Depois de largar o dito vício podes escolher desfrutar do que era um vício quando te apetecer, não por compulsão ou necessidade, e sem medo de seres impelido de novo para o hábito. Porque haverias de ser? É essa a tua escolha?

Escolhe e deixa que aconteça por si mesmo, porque escolheste, sem mais lutas contra… Coopera com a tua vontade real, sem lutar mais contra o que defines não sê-lo. Confia na tua capacidade natural, intrínseca e inata de largar o dito vício naturalmente – sem esforço.

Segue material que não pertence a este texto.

/-- SLOTRD answers a record's low 128 bits, SLOTST sets bits [191:128] and clears bit 104, SLOTWAIT goes on with the record where its
condition holds and waits where it does not, and UNSUB answers CNT, at once for a record that is not live (R246, R247). A record is read
as it stands, unless a program has written into it while it was live (R243); while a push toward its location is under way SLOTRD and
SLOTWAIT wait for it (R150, R162). -/
def Sys2Proof.Claims.SlotResults : Prop :=
  (∀ (d b : Field) (s : State) (w : Nat) (g : Workgroup), Passes s (vec [opWq d, opR b]) → curWg s = some (w, g) →
    slotTarget s (readR s b).toNat false = .ok (readR s b).toNat →
    (slotPending s w (readR s b).toNat = false → exec (.slotrd d b) s =
      .next (advance (writeQ (slotRead s w (readR s b).toNat).2 d (BitVec.ofNat 128 (slotRead s w (readR s b).toNat).1))))
    ∧ (slotPending s w (readR s b).toNat = true → exec (.slotrd d b) s = .next s))
  ∧ (∀ (d b : Field) (s : State) (w : Nat) (g : Workgroup), Passes s (vec [opRp d, opR b]) → curWg s = some (w, g) →
      slotTarget s (readR s b).toNat true = .ok (readR s b).toNat →
      exec (.slotst d b) s = .next (advance (spadWrite s w (readR s b).toNat (toBytes 32
        (setBits (setBits (slotGet s w (readR s b).toNat) 191 128 (readP s d).toNat) 104 104 0)))))
  ∧ (∀ (d a b : Field) (s s' : State) (u : Succ) (w : Nat) (g : Workgroup) (r : Nat × State), Passes s (term [opWcq d, opR a, opR b] .vector) →
      nextBlock s = .ok (u, s') → curWg s = some (w, g) → slotTarget s' (readR s b).toNat false = .ok (readR s b).toNat →
      r = slotRead s' w (readR s b).toNat →
      (slotPending s w (readR s b).toNat = true → exec (.slotwait d a b) s = .next s)
      ∧ (slotPending s w (readR s b).toNat = false →
          (bits r.1 95 64 ≠ (readR s a).toNat ∨ bits r.1 103 96 ≠ 1 ∨ bitAt r.1 104 = true →
            GoesOn (exec (.slotwait d a b) s) s (writeQ r.2 d (BitVec.ofNat 128 r.1)) u)
          ∧ (bits r.1 95 64 = (readR s a).toNat → bits r.1 103 96 = 1 → bitAt r.1 104 = false →
              exec (.slotwait d a b) s = .next (suspend r.2 (.slot (readR s b).toNat (readR s a).toNat d.toNat) u))))
  ∧ (∀ (d b : Field) (s s' : State) (u : Succ) (w : Nat) (g : Workgroup) (r : Nat × State), Passes s (term [opWc d, opR b] .vector) →
      nextBlock s = .ok (u, s') → curWg s = some (w, g) → slotTarget s' (readR s b).toNat true = .ok (readR s b).toNat →
      r = slotRead s' w (readR s b).toNat →
      (bits r.1 103 96 ≠ 1 ∨ (∀ x ∈ s'.subs, x.wg = w → x.off ≠ (readR s b).toNat) →
        GoesOn (exec (.unsub d b) s) s (writeR r.2 d (BitVec.ofNat 64 (bits r.1 95 64))) u)
      ∧ (bits r.1 103 96 = 1 → (∃ x ∈ s'.subs, x.wg = w ∧ x.off = (readR s b).toNat) →
          ∃ t, exec (.unsub d b) s = .next t ∧ t.wgs = (suspend r.2 (.unsub (readR s b).toNat d.toNat) u).wgs
            ∧ (∀ x ∈ t.subs, x.wg = w → x.off = (readR s b).toNat → x.closing = true)))
  ∧ (∀ (s : State) (w o : Nat) (g : Workgroup), wg? s w = some g → (∀ k ∈ g.slotBad, o + 32 ≤ k ∨ k + 32 ≤ o) →
      slotRead s w o = (slotGet s w o, s))
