-- ==== Sys2Proof/Safety.lean ====
section
/-! DEFINITION. What counts as a safe state and a safe step, in the terms the statements use. -/

namespace Sys2Proof.Machine

open Sys2Proof

/-- The memories of the part keep their canonical form. -/
def memoriesOk (s : State) : Prop :=
  Memory.wf s.mem = true ∧ Memory.wf s.bootRam = true ∧ Memory.wf s.tbl = true

/-- A step completes: it answers a next state. -/
def Completes (r : Result) : Prop := ∃ t, r = .next t

end Sys2Proof.Machine
end

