theorem idleActs_wf {turn : Act → State → Result} (ht : ∀ t s, MemWf s → ResWf (turn t s)) {s : State} : ActsWf (idleActs turn s) := by
  simp only [idleActs, actsWf_append, and_assoc]
  exact ⟨controlActs_wf ht, .flatMap fun _ => coreActs_wf ht, workActs_wf, imageActs_wf, launchActs_wf, idleSettings_wf⟩

theorem idleStep_wf {turn : Act → State → Result} (ht : ∀ t s, MemWf s → ResWf (turn t s)) {s : State} (hs : MemWf s) :
    MemWf (idleStep turn s) := by
  have hp : MemWf (passTime s 12) := passTime_wf hs
  obtain ⟨f, hf, hr⟩ | ⟨f, hf, t, r, n, hr, e⟩ | ⟨r, n, e⟩ := idleStep_cases turn s
  · exact dueActs_wf f hf s hs _ hr
  · rw [e]
    exact idleActs_wf ht f hf _ hp t hr
  · rwa [e]

end Sys2Proof.Laws
end

section
/-! SUPPORT. Memory's form under the operations of Machine/Run.lean, in their order. -/

namespace Sys2Proof.Laws

open Sys2Proof Sys2Proof.Machine

theorem runWord_wf {a : Agent} {s : State} (hs : MemWf s) : ResWf (runWord a s) := by
  have h : MemWf { s with cur := a } := hs
  unfold runWord
  dsimp only
  split
  · split
    · next hf =>
      have hf := fetchWord_wf h hf
      split
      · exact exec_wf hf
      · exact resWf_raise.2 hf
    · exact resWf_raise.2 (h.of_mem (useFree_mem ..))
    · exact resWf_next.2 h
  · exact resWf_next.2 h

theorem runLanes_wf {l : List Agent} {s : State} (hs : MemWf s) : MemWf (runLanes l s) :=
  runLanes_keeps (fun _ _ t hs e => runWord_wf hs t e) l s hs

theorem runBatch_wf {cid b : Nat} {s : State} (hs : MemWf s) : ResWf (runBatch cid b s) := by
  unfold runBatch
  split
  · have h : MemWf (runLanes (batchHeads s cid b) (noteBatch s cid b)) := runLanes_wf (hs.of_mem (noteBatch_mem ..))
    exact resWf_next.2 (.ite hs (.ite (tornResults_wf h) h))
  · exact resWf_next.2 hs

theorem runContext_wf {a : Agent} {s : State} (hs : MemWf s) : ResWf (runContext a s) := by
  unfold runContext
  split
  · exact runWord_wf (hs.of_mem (noteContext_mem ..))
  · exact resWf_next.2 hs

theorem runControl_wf {n : Nat} {s : State} (hs : MemWf s) : ResWf (runControl n s) := by
  grind [runControl, → betweenWords_mem, runContext_wf, resWf_next]

theorem runTurn_wf {t : Act} {s : State} (hs : MemWf s) : ResWf (runTurn t s) := by
  cases t with dsimp only [runTurn]
  | batch cid b => exact runBatch_wf hs
  | scribe w => exact runContext_wf hs
  | control n => exact runControl_wf hs
  | unit i => exact .ite (resWf_next.2 hs) (exec_wf hs)
  | outside pa l => exact resWf_next.2 (outsideStore_wf hs)
  | hostLoad o => exact resWf_next.2 (hs.of_mem (hostLoad_mem ..))

end Sys2Proof.Laws
end

section
/-! SUPPORT. Memory's form under the operations of Machine/Step.lean, in their order. -/

namespace Sys2Proof.Laws

open Sys2Proof Sys2Proof.Machine

theorem step_wf {s t : State} (hs : MemWf s) (e : step s = .next t) : MemWf t := by
  cases ha : s.agenda with
  | nil =>
    rw [step_idle ha] at e
    cases e
    exact takeUp_wf (idleStep_wf (fun _ _ => runTurn_wf) hs)
  | cons u l =>
    rw [step_turn ha] at e
    obtain ⟨v, hv, rfl⟩ := settled_next e
    have hp : MemWf (passTime { s with agenda := l } u.dt) := passTime_wf (s := { s with agenda := l }) hs
    exact takeUp_wf (runTurn_wf hp v hv)

/-- Settles O8: every operation of the model on the state is shown above to keep memory's canonical form, from the writes of single bytes up
to one step. -/
theorem stepKeepsMemoryCanonical : Obligations.StepKeepsMemoryCanonical := fun _ _ => step_wf

end Sys2Proof.Laws
end

section
/-! SUPPORT. What decodes is well formed and encodes to the word it was read from (R167-R173, R177). -/

namespace Sys2Proof.Laws

open Sys2Proof

/-- Two adjacent fields of a word, put together. -/
theorem append_fields (w : Word32) (k l m : Nat) :
    w.extractLsb' (k + l) m ++ w.extractLsb' k l = w.extractLsb' k (m + l) :=
  BitVec.extractLsb'_append_extractLsb'_eq_extractLsb' (by omega)

/-- A word is made of the fields of each of its formats (R167). -/
theorem rr_fields (w : Word32) : rr (opOf w) (fnOf w) (rrD w) (rrA w) (rrB w) = w := by
  simp only [rr, opOf, fnOf, rrD, rrA, rrB]
  rw [append_fields w 21 4 7, append_fields w 14 7 11, append_fields w 7 7 18, append_fields w 0 7 25, extract_all]

theorem ri_fields (w : Word32) : ri (opOf w) (riD w) (riA w) (riI w) = w := by
  simp only [ri, opOf, riD, riA, riI]
  rw [append_fields w 18 7 7, append_fields w 11 7 14, append_fields w 0 11 21, extract_all]

theorem rw_fields (w : Word32) : rw (opOf w) (riD w) (rwI w) = w := by
  simp only [rw, opOf, riD, rwI]
  rw [append_fields w 18 7 7, append_fields w 0 18 14, extract_all]

/-- Where a decoding rule gives an instruction for a word, it is a well-formed one whose encoding is the word. -/
def Exact (w : Word32) (r : Decoded) : Prop := ∀ i, r = .ok i → encode i = some w ∧ i.wellFormed = true

@[simp] theorem exact_error {w : Word32} {e : DecodeError} : Exact w (.error e) := fun _ h => nomatch h

@[simp] theorem exact_ok {w : Word32} {i : Instr} : Exact w (.ok i) ↔ encode i = some w ∧ i.wellFormed = true :=
  ⟨fun h => h i rfl, fun h _ e => by cases e; exact h⟩

@[simp] theorem exact_unused {w : Word32} {f : Field} {r : Decoded} : Exact w (unused f r) ↔ (f = 127 → Exact w r) := by
  rw [unused]
  split <;> simp_all

@[simp] theorem exact_literals {w : Word32} {i : Instr} : Exact w (literals i) ↔ (i.wellFormed = true → encode i = some w) := by
  rw [literals]
  split <;> simp_all
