-- ==== Sys2Proof/Machine/HopTimer.lean ====
section
/-! DEFINITION. HOPTMR's step (45_interfaces.md R221) and the operation codes that are never used (30_encoding.md R93). -/

namespace Sys2Proof.Machine

/-- TICK (IOP 0x6): the hop-tick latch is set; ticks coalesce (45_interfaces.md R221, 10_state.md R25). -/
def execTick (s : State) : Host.Outcome State Fault Refusal := .next (s.setTick true)

/-- IOP_RESERVED_7: never used (30_encoding.md R93, R94). -/
def execIopReserved7 (_s : State) : Host.Outcome State Fault Refusal := .refused .reservedOperation

/-- IOP_RESERVED_8_F: never used (30_encoding.md R93, R94). -/
def execIopReserved8F (_iop : BitVec 4) (_s : State) : Host.Outcome State Fault Refusal := .refused .reservedOperation

end Sys2Proof.Machine
end

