-- ==== Sys2Proof/Certificates/Slice0/Obligations.lean ====
section
/-! DEFINITION. The statements for the provers, from the numbered rules of spec/. Each docstring names the rule it
formalises; where a clause rests on a choice of the model's, it names the assumption log's entry. -/

open Sys2Proof Sys2Proof.Machine

/-! ## Helpers of the statements -/

/-- The little-endian value of `n` bytes at an offset. -/
def Sys2Proof.Machine.leAt (b : List Byte) (p n : Nat) : Nat := leNat ((b.drop p).take n)

/-- Where the source's fields begin (30_encoding.md R75). -/
def Sys2Proof.Machine.srcOffset (f : Fcf) : Nat := 3 + (if f.dstMode = 0 then 0 else 2 + alen f.dstMode)

/-- The destination slot a frame's bytes give under its frame control field (30_encoding.md R73, R75, R85). -/
def Sys2Proof.Machine.dstSlot (b : List Byte) (f : Fcf) : Addr :=
  if f.dstMode = 0 then { mode := 0, pan := 0, addr := 0 }
  else { mode := f.dstMode, pan := BitVec.ofNat 16 (leAt b 3 2), addr := BitVec.ofNat 64 (leAt b 5 (alen f.dstMode)) }

/-- The source slot a frame's bytes give under its frame control field (30_encoding.md R73, R75, R76, R85). -/
def Sys2Proof.Machine.srcSlot (b : List Byte) (f : Fcf) : Addr :=
  let p := srcOffset f
  if f.srcMode = 0 then { mode := 0, pan := 0, addr := 0 }
  else if f.pidc = true ∧ f.dstMode ≠ 0 then
    { mode := f.srcMode, pan := BitVec.ofNat 16 (leAt b 3 2), addr := BitVec.ofNat 64 (leAt b p (alen f.srcMode)) }
  else
    { mode := f.srcMode, pan := BitVec.ofNat 16 (leAt b p 2)
      addr := BitVec.ofNat 64 (leAt b (p + 2) (alen f.srcMode)) }

/-- The record of a frame with this header, content and payload (40_frame_codec.md R110, R120). -/
def Sys2Proof.Machine.recordOf (b : List Byte) (f : Fcf) (c : Content) (pl : List Byte) : Frame :=
  { ftype := f.ftype, sec := false, pend := f.pend, ackreq := f.ackreq, pidc := f.pidc, fver := f.fver
    seq := BitVec.ofNat 8 (leAt b 2 1), dst := dstSlot b f, src := srcSlot b f, content := c, pl := pl }

/-- The codes of the decode errors (30_encoding.md R92). -/
def Sys2Proof.Machine.decodeErrorCodes : List (DecErr × BitVec 8) :=
  [(.truncated, 1), (.frameType, 2), (.security, 3), (.addrMode, 4), (.version, 5), (.panidComp, 6)]

/-- The `n` low bytes of a field, least significant first (20_memory.md R51). -/
def Sys2Proof.Machine.fieldBytes {w : Nat} (n : Nat) (v : BitVec w) : List Byte :=
  (List.range n).map fun i => v.extractLsb' (8 * i) 8

/-- The bytes of an address slot, with or without its PAN identifier (30_encoding.md R73, R75, R85). -/
def Sys2Proof.Machine.slotBytes (a : Addr) (withPan : Bool) : List Byte :=
  if a.mode = 0 then []
  else (if withPan then fieldBytes 2 a.pan else []) ++
    (if a.mode = 2 then fieldBytes 2 a.addr else if a.mode = 3 then fieldBytes 8 a.addr else [])

/-- The bytes of a record, written out from the layouts: the frame control field's two bytes with bits 9:7 zero, the
sequence number, the destination, the source without its PAN identifier under compression with a destination, the
content with a beacon's GTS and pending address specifications zero, the payload (30_encoding.md R71, R75, R76,
40_frame_codec.md R115 to R118). -/
def Sys2Proof.Machine.frameBytes (f : Frame) : List Byte :=
  [BitVec.ofNat 8 (f.ftype.toNat + 8 * f.sec.toNat + 16 * f.pend.toNat + 32 * f.ackreq.toNat + 64 * f.pidc.toNat),
   BitVec.ofNat 8 (4 * f.dst.mode.toNat + 16 * f.fver.toNat + 64 * f.src.mode.toNat), f.seq] ++
  slotBytes f.dst true ++ slotBytes f.src (!(f.pidc && f.dst.mode != 0)) ++
  (match f.content with
    | .beacon sf _ _ _ => fieldBytes 2 sf ++ [0, 0]
    | .command cid => [cid]
    | .data => []
    | .other => []) ++ f.pl

/-- A slot with an address mode that is not held, or with field values its variant does not have (40_frame_codec.md
R111, R114 (4)). -/
def Sys2Proof.Machine.Addr.IllFormed (a : Addr) : Prop :=
  a.mode = 1 ∨ (a.mode = 0 ∧ (a.pan ≠ 0 ∨ a.addr ≠ 0)) ∨ (a.mode = 2 ∧ 65536 ≤ a.addr.toNat)

/-- A record that fails one of the eight conditions, in their order (40_frame_codec.md R114). -/
def Sys2Proof.Machine.Frame.IllFormed (f : Frame) : Prop :=
  ((∃ sf g p e, f.content = .beacon sf g p e) ∧ f.ftype ≠ 0) ∨ (f.content = .data ∧ f.ftype ≠ 1) ∨
    (f.content = .other ∧ f.ftype ≠ 2) ∨ ((∃ cid, f.content = .command cid) ∧ f.ftype ≠ 3) ∨
  f.sec = true ∨
  2 ≤ f.fver.toNat ∨
  f.dst.IllFormed ∨ f.src.IllFormed ∨
  (f.pidc = true ∧ f.src.mode ≠ 0 ∧ f.dst.mode = 0) ∨
  (f.pidc = true ∧ f.src.mode ≠ 0 ∧ f.dst.mode ≠ 0 ∧ f.src.pan ≠ f.dst.pan) ∨
  (∃ sf g p e, f.content = .beacon sf g p e ∧ (g ≠ 0 ∨ p ≠ 0 ∨ e ≠ 0)) ∨
  125 < (frameBytes f).length

/-- The datapath after a decode class that failed: the error, and nothing else. -/
def Sys2Proof.Machine.failedWith (s : State) (e : DecErr) : State := { s with dp := { s.dp with derr := some e } }

/-- The rows of the four FCF selectors. -/
def Sys2Proof.Machine.fcfRows (f : Fcf) : List Instr :=
  [.frameBeacon f, .frameData f, .frameAck f, .frameCommand f, .frameTypeReserved f, .dstNone f, .dstModeReserved f,
   .dstShort f, .dstExt f, .srcNone f, .srcModeReserved f, .srcShort f, .srcExt f, .version2003 f, .version2006 f,
   .versionReserved f]

/-- The transmit reports of an event trace. -/
def Sys2Proof.Machine.txReports (ev : List Evt) : Nat :=
  (ev.filter fun e => e.code == .requestSent || e.code == .transmitFault).length

/-- The commands of a kind in a command trace. -/
def Sys2Proof.Machine.txStarts (rc : List Rcmd) : Nat :=
  (rc.filter fun c => match c with | .txStart _ => true | _ => false).length

/-- The head of the agenda is a step of one of the spec's agents. -/
def Sys2Proof.Machine.State.nextIsAgent (s : State) : Bool :=
  match s.agenda with
  | [] => true
  | it :: _ => it.isAgent

/-- The head of the agenda is no reset. -/
def Sys2Proof.Machine.State.nextIsNoReset (s : State) : Bool :=
  match s.agenda with
  | .reset :: _ => false
  | _ => true

/-! ## Encodings -/

/-- 30_encoding.md R71, R72 to R74, R82, R83, R86 to R91, R93; 10_state.md R21 (derived; a port word's byte order is
the model's choice, log 22): every well-formed operation decodes from its own bytes, whatever follows them, with every
operand as it was. -/
def Obligations.DecodeOfEncodeIsTheInstruction : Prop :=
  ∀ (i : Instr) (rest : List Byte), i.WellFormed = true → decode i.format (encode i ++ rest) = .ok (i, rest)
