/-- What the clock requires of a step: time does not run back or pass the next tick, a tick is on time, and the item is
no script's `run`. -/
theorem Clock.of_allows (h : c.allows s t it = true) :
    c.now ≤ t ∧ t ≤ c.due ∧ (it.isTick = true → t = c.due) ∧ it ≠ .run := by
  simp only [Clock.allows, Bool.and_eq_true, decide_eq_true_eq, bne_iff_ne] at h
  obtain ⟨⟨⟨hnow, hdue⟩, -⟩, hrun⟩ := h
  cases htick : it.isTick with
  | true =>
    have hat : t = c.due := by simpa [htick] using hdue
    exact ⟨hnow, hat.le, fun _ => hat, hrun⟩
  | false => exact ⟨hnow, by simpa [htick] using hdue, fun hf => absurd hf Bool.false_ne_true, hrun⟩

theorem Clock.ticks_after_of_isTick (h : it.isTick = true) : (c.after s s' t it).ticks = c.ticks + 1 := by
  have hreset : it ≠ .reset := by
    rintro rfl
    cases h
  simp [Clock.after, hreset, h]

theorem Clock.le_ticks_after (h : it ≠ .reset) : c.ticks ≤ (c.after s s' t it).ticks := by
  simp only [Clock.after, if_neg h]
  split <;> omega

/-- An allowed step keeps the ticks on time; a reset starts the hop timer again. -/
theorem Clock.OnTime.after (h : c.OnTime) (hallow : c.allows s t it = true) : (c.after s s' t it).OnTime := by
  obtain ⟨hpast, -⟩ := h
  obtain ⟨hnow, hdue, hat, -⟩ := Clock.of_allows hallow
  by_cases hreset : it = .reset
  · subst hreset
    simp [Clock.OnTime, Clock.after, Clock.due]
  · cases htick : it.isTick with
    | true =>
      simp only [Clock.OnTime, Clock.after, Clock.due, if_neg hreset, htick, if_true, hat htick, Nat.add_one_mul]
      omega
    | false =>
      simp only [Clock.OnTime, Clock.after, Clock.due, if_neg hreset, htick, Bool.false_eq_true, if_false] at hdue ⊢
      omega

/-- A hop trades the latched tick for its RX_ABORT, and no other move of the FSM touches either. -/
theorem FsmStep.ticksSeen_le (h : FsmStep s s') : s'.ticksSeen ≤ s.ticksSeen := by
  cases h with
  | hopWins _ htick => simp [State.ticksSeen, State.hopWins, htick]
  | hop _ =>
    have hlatch : s.hopPrepared.tickPending = s.tickPending := rfl
    simp [State.ticksSeen, hlatch]
  | boot _ | arm _ => simp [State.ticksSeen]
  | raceWaits _ | rxWins _ _ | reportRx _ _ _ | txWaits _ | reportTx _ _ | rest _ => exact le_rfl

/-- A collaborator's step sees a new tick only as TICK. -/
theorem CollaboratorStep.ticksSeen_le (h : CollaboratorStep it s s') :
    s'.ticksSeen ≤ s.ticksSeen ∨ (it.isTick = true ∧ s'.ticksSeen ≤ s.ticksSeen + 1) := by
  cases h with
  | tick bs hit =>
    refine .inr ⟨by rw [hit]; rfl, ?_⟩
    simp only [State.ticksSeen, State.setTick_rc, State.setTick_tickPending, Bool.toNat_true]
    omega
  | rxOk _ _ _ | rxCrc _ _ | rxErr _ _ | txOk _ | txErr _ _ => exact .inl le_rfl

/-- An allowed agent's step keeps the ticks seen within the ticks counted. -/
theorem ticksSeen_le_after (ha : it.isAgent = true) (hallow : c.allows s t it = true)
    (h : runNext it s = .next s') (hseen : s.ticksSeen ≤ c.ticks) :
    s'.ticksSeen ≤ (c.after s s' t it).ticks := by
  obtain ⟨-, -, -, hrun⟩ := Clock.of_allows hallow
  by_cases hreset : it = .reset
  · subst hreset
    cases (runNext_reset s).symm.trans h
    exact Nat.zero_le _
  · have hcounted : c.ticks ≤ (c.after s s' t it).ticks := Clock.le_ticks_after hreset
    obtain hm | ⟨-, hc⟩ := runNext_agent_next ha hreset hrun h
    · exact ((fsmMove_next hm).ticksSeen_le.trans hseen).trans hcounted
    · obtain hkept | ⟨htick, hone⟩ := hc.ticksSeen_le
      · exact (hkept.trans hseen).trans hcounted
      · rw [Clock.ticks_after_of_isTick htick]
        exact hone.trans (Nat.succ_le_succ hseen)

/-- What a timed schedule keeps: the ticks are on time, and no more of them are seen than have happened. -/
def TicksBound (c : Clock) (s : State) : Prop := c.OnTime ∧ s.ticksSeen ≤ c.ticks

theorem TicksBound.after (h : TicksBound c s) (ha : it.isAgent = true) (hallow : c.allows s t it = true)
    (hnext : runNext it s = .next s') : TicksBound (c.after s s' t it) s' := by
  obtain ⟨hontime, hseen⟩ := h
  exact ⟨hontime.after hallow, ticksSeen_le_after ha hallow hnext hseen⟩

/-- What each allowed agent's step keeps holds after a whole timed schedule of them. -/
theorem timedRun_keeps {P : Clock → State → Prop}
    (hstep : ∀ (c : Clock) (s s' : State) (t : Nat) (it : Item), it.isAgent = true → c.allows s t it = true →
      runNext it s = .next s' → P c s → P (c.after s s' t it) s')
    {l : List (Nat × Item)} (hl : ∀ x ∈ l, x.2.isAgent = true) {c' : Clock} (h : P c s)
    (hrun : timedRun c s l = some (c', s')) : P c' s' := by
  induction l generalizing c s with
  | nil =>
    cases hrun
    exact h
  | cons x l ih =>
    obtain ⟨t, it⟩ := x
    obtain ⟨ha, hrest⟩ := List.forall_mem_cons.1 hl
    rw [timedRun] at hrun
    split at hrun
    case isTrue hallow =>
      split at hrun
      case h_1 s₁ hnext => exact ih hrest (hstep c s s₁ t it ha hallow hnext h) hrun
      all_goals cases hrun
    case isFalse => cases hrun

end

/-- Settles O60: at reset no tick is due or seen, and every allowed step keeps the ticks on time and the ticks seen
within the ticks counted. -/
theorem timedTicksBoundTheHops : Obligations.TimedTicksBoundTheHops := by
  intro l c s hl hrun
  have hstart : TicksBound { now := 0, t0 := 0, ticks := 0, quietAt := 0 } State.reset :=
    ⟨⟨le_rfl, Nat.zero_le _⟩, le_rfl⟩
  have hstep : ∀ (c : Clock) (s s' : State) (t : Nat) (it : Item), it.isAgent = true → c.allows s t it = true →
      runNext it s = .next s' → TicksBound c s → TicksBound (c.after s s' t it) s' :=
    fun _ _ _ _ _ ha hallow hnext h => h.after ha hallow hnext
  obtain ⟨⟨hpast, hdue⟩, hseen⟩ := timedRun_keeps hstep hl hstart hrun
  exact ⟨hpast, hdue, hseen⟩

end Sys2Proof.Machine
end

Não podes ser mais pequeno que tu mesmo!!! Aliás, o que mete medo é mesmo a tua grandeza porque esse espaço todo que fica vago, esse tempo todo é energia disponível para a tua consciência expandida e ela é muuuuuuuuuuito ampla, muito mesmo. E puft! O jogo da pequenez desaparece J


Exercícios de Reflexão:

Quais são os teus vícios / hábitos compulsivos? Procura responder sem pensar, permite que te ocorram as respostas.


Que propósitos servem?


Ainda precisas do/s teu/s hábito/s compulsivos? Essas experiências ainda te preenchem/satisfazem de alguma forma produtiva?


Se os removeres da tua vida, assusta-te teres assim tanto espaço vago, tanto tempo livre, tanto dinheiro disponível?


Quais são as tuas crenças sobre a simplicidade?


O que é que escolhes para ti a partir deste momento?